Reproduce only what lies between the first line of the material below and the line containing "(s.emit o).tally = s.tally", with both of those lines included and every line kept exact.

• **SOURCE INFORMATION**:
-*-
-- ==== Sys2Proof/Laws/FramesShared.lean ====
section
/-! SUPPORT. Sys2Proof/Laws/FramesShared.lean: which blocks of the state each operation leaves as they are: the operations that
      many commands share: records, interrupts, bounds, requests to Meridian, completions, units of the pools, the life of a
      program.
Of a block that it does change, a lemma says that the map or the list lengths named in the invariant stay. -/

namespace Sys2Proof.Machine

set_option linter.all false

/-! ## Ops -/

theorem foldl_keeps {α β : Type} (g : State → β) (f : State → α → State) (h : ∀ t a, g (f t a) = g t) (l : List α) (s : State) :
    g (l.foldl f s) = g s := by
  induction l generalizing s with
  | nil => rfl
  | cons a l ih => exact (ih _).trans (h s a)

theorem iter_keeps {β : Type} (g : State → β) (f : State → State) (h : ∀ t, g (f t) = g t) (n : Nat) (s : State) :
    g (State.iter n f s) = g s := by
  induction n generalizing s with
  | zero => rfl
  | succ n ih => exact (ih _).trans (h s)
@[simp] theorem State.emit_frame (s : State) (o : Out) :
    (s.emit o).time = s.time ∧ (s.emit o).link = s.link ∧ (s.emit o).q = s.q ∧ (s.emit o).sub = s.sub ∧
    (s.emit o).sx = s.sx ∧ (s.emit o).dma = s.dma ∧ (s.emit o).md = s.md ∧ (s.emit o).dev = s.dev ∧
    (s.emit o).tally = s.tally ∧ (s.emit o).pl = s.pl ∧ (s.emit o).mail = s.mail ∧ (s.emit o).ic = s.ic ∧
    (s.emit o).icPl = s.icPl ∧ (s.emit o).pw = s.pw ∧ (s.emit o).fresh = s.fresh ∧ (s.emit o).pending = s.pending := by
  simp [State.emit]

@[simp] theorem State.emits_frame (s : State) (os : List Out) :
    (s.emits os).time = s.time ∧ (s.emits os).link = s.link ∧ (s.emits os).q = s.q ∧ (s.emits os).sub = s.sub ∧
    (s.emits os).sx = s.sx ∧ (s.emits os).dma = s.dma ∧ (s.emits os).md = s.md ∧ (s.emits os).dev = s.dev ∧
    (s.emits os).tally = s.tally ∧ (s.emits os).pl = s.pl ∧ (s.emits os).mail = s.mail ∧ (s.emits os).ic = s.ic ∧
    (s.emits os).icPl = s.icPl ∧ (s.emits os).pw = s.pw ∧ (s.emits os).fresh = s.fresh ∧ (s.emits os).pending = s.pending := by
  simp [State.emits]

@[simp] theorem State.record_frame (s : State) (type source : Nat) (payload : List Byte) (len : Nat) :
    (s.record type source payload len).time = s.time ∧ (s.record type source payload len).sx = s.sx ∧
    (s.record type source payload len).dma = s.dma ∧ (s.record type source payload len).dev = s.dev ∧
    (s.record type source payload len).mail = s.mail ∧ (s.record type source payload len).icPl = s.icPl ∧
    (s.record type source payload len).pw = s.pw ∧ (s.record type source payload len).fresh = s.fresh ∧
    (s.record type source payload len).pending = s.pending := by
  unfold State.record; try dsimp only
  (repeat' split) <;> simp

@[simp] theorem State.event_frame (s : State) (source block code a0 a1 a2 a3 : Nat) :
    (s.event source block code a0 a1 a2 a3).time = s.time ∧ (s.event source block code a0 a1 a2 a3).sx = s.sx ∧
    (s.event source block code a0 a1 a2 a3).dma = s.dma ∧ (s.event source block code a0 a1 a2 a3).dev = s.dev ∧
    (s.event source block code a0 a1 a2 a3).mail = s.mail ∧ (s.event source block code a0 a1 a2 a3).icPl = s.icPl ∧
    (s.event source block code a0 a1 a2 a3).pw = s.pw ∧ (s.event source block code a0 a1 a2 a3).fresh = s.fresh ∧
    (s.event source block code a0 a1 a2 a3).pending = s.pending := by
  simp [State.event]

@[simp] theorem State.irq_frame (s : State) (src : Nat) :
    (s.irq src).time = s.time ∧ (s.irq src).link = s.link ∧ (s.irq src).q = s.q ∧ (s.irq src).sub = s.sub ∧
    (s.irq src).sx = s.sx ∧ (s.irq src).dma = s.dma ∧ (s.irq src).md = s.md ∧ (s.irq src).dev = s.dev ∧
    (s.irq src).tally = s.tally ∧ (s.irq src).pl = s.pl ∧ (s.irq src).mail = s.mail ∧ (s.irq src).icPl = s.icPl ∧
    (s.irq src).pw = s.pw ∧ (s.irq src).fresh = s.fresh ∧ (s.irq src).out = s.out ∧ (s.irq src).pending = s.pending := by
  simp [State.irq]

@[simp] theorem State.irqPl_frame (s : State) (src : Nat) :
    (s.irqPl src).time = s.time ∧ (s.irqPl src).link = s.link ∧ (s.irqPl src).q = s.q ∧ (s.irqPl src).sub = s.sub ∧
    (s.irqPl src).sx = s.sx ∧ (s.irqPl src).dma = s.dma ∧ (s.irqPl src).md = s.md ∧ (s.irqPl src).dev = s.dev ∧
    (s.irqPl src).tally = s.tally ∧ (s.irqPl src).pl = s.pl ∧ (s.irqPl src).mail = s.mail ∧ (s.irqPl src).ic = s.ic ∧
    (s.irqPl src).pw = s.pw ∧ (s.irqPl src).fresh = s.fresh ∧ (s.irqPl src).out = s.out ∧ (s.irqPl src).pending = s.pending := by
  simp [State.irqPl]

@[simp] theorem State.corrected_frame (s : State) (n : Nat) :
    (s.corrected n).time = s.time ∧ (s.corrected n).link = s.link ∧ (s.corrected n).q = s.q ∧ (s.corrected n).sub = s.sub ∧
    (s.corrected n).sx = s.sx ∧ (s.corrected n).dma = s.dma ∧ (s.corrected n).md = s.md ∧ (s.corrected n).dev = s.dev ∧
    (s.corrected n).pl = s.pl ∧ (s.corrected n).mail = s.mail ∧ (s.corrected n).ic = s.ic ∧ (s.corrected n).icPl = s.icPl ∧
    (s.corrected n).pw = s.pw ∧ (s.corrected n).fresh = s.fresh ∧ (s.corrected n).out = s.out ∧
    (s.corrected n).pending = s.pending := by
  unfold State.corrected; try dsimp only
  (repeat' split) <;> simp

@[simp] theorem State.eccFix_frame (s : State) (e : Ecc) :
    (s.eccFix e).time = s.time ∧ (s.eccFix e).link = s.link ∧ (s.eccFix e).q = s.q ∧ (s.eccFix e).sub = s.sub ∧
    (s.eccFix e).sx = s.sx ∧ (s.eccFix e).dma = s.dma ∧ (s.eccFix e).md = s.md ∧ (s.eccFix e).dev = s.dev ∧
    (s.eccFix e).pl = s.pl ∧ (s.eccFix e).mail = s.mail ∧ (s.eccFix e).ic = s.ic ∧ (s.eccFix e).icPl = s.icPl ∧
    (s.eccFix e).pw = s.pw ∧ (s.eccFix e).fresh = s.fresh ∧ (s.eccFix e).out = s.out ∧ (s.eccFix e).pending = s.pending := by
  unfold State.eccFix; try dsimp only
  (repeat' split) <;> simp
-*-
• **THE ANSWER**:
-- ==== Sys2Proof/Laws/FramesShared.lean ====
section
/-! SUPPORT. Sys2Proof/Laws/FramesShared.lean: which blocks of the state each operation leaves as they are: the operations that
      many commands share: records, interrupts, bounds, requests to Meridian, completions, units of the pools, the life of a
      program.
Of a block that it does change, a lemma says that the map or the list lengths named in the invariant stay. -/

namespace Sys2Proof.Machine

set_option linter.all false

/-! ## Ops -/

theorem foldl_keeps {α β : Type} (g : State → β) (f : State → α → State) (h : ∀ t a, g (f t a) = g t) (l : List α) (s : State) :
    g (l.foldl f s) = g s := by
  induction l generalizing s with
  | nil => rfl
  | cons a l ih => exact (ih _).trans (h s a)

theorem iter_keeps {β : Type} (g : State → β) (f : State → State) (h : ∀ t, g (f t) = g t) (n : Nat) (s : State) :
    g (State.iter n f s) = g s := by
  induction n generalizing s with
  | zero => rfl
  | succ n ih => exact (ih _).trans (h s)
@[simp] theorem State.emit_frame (s : State) (o : Out) :
    (s.emit o).time = s.time ∧ (s.emit o).link = s.link ∧ (s.emit o).q = s.q ∧ (s.emit o).sub = s.sub ∧
    (s.emit o).sx = s.sx ∧ (s.emit o).dma = s.dma ∧ (s.emit o).md = s.md ∧ (s.emit o).dev = s.dev ∧
    (s.emit o).tally = s.tally ∧ (s.emit o).pl = s.pl ∧ (s.emit o).mail = s.mail ∧ (s.emit o).ic = s.ic ∧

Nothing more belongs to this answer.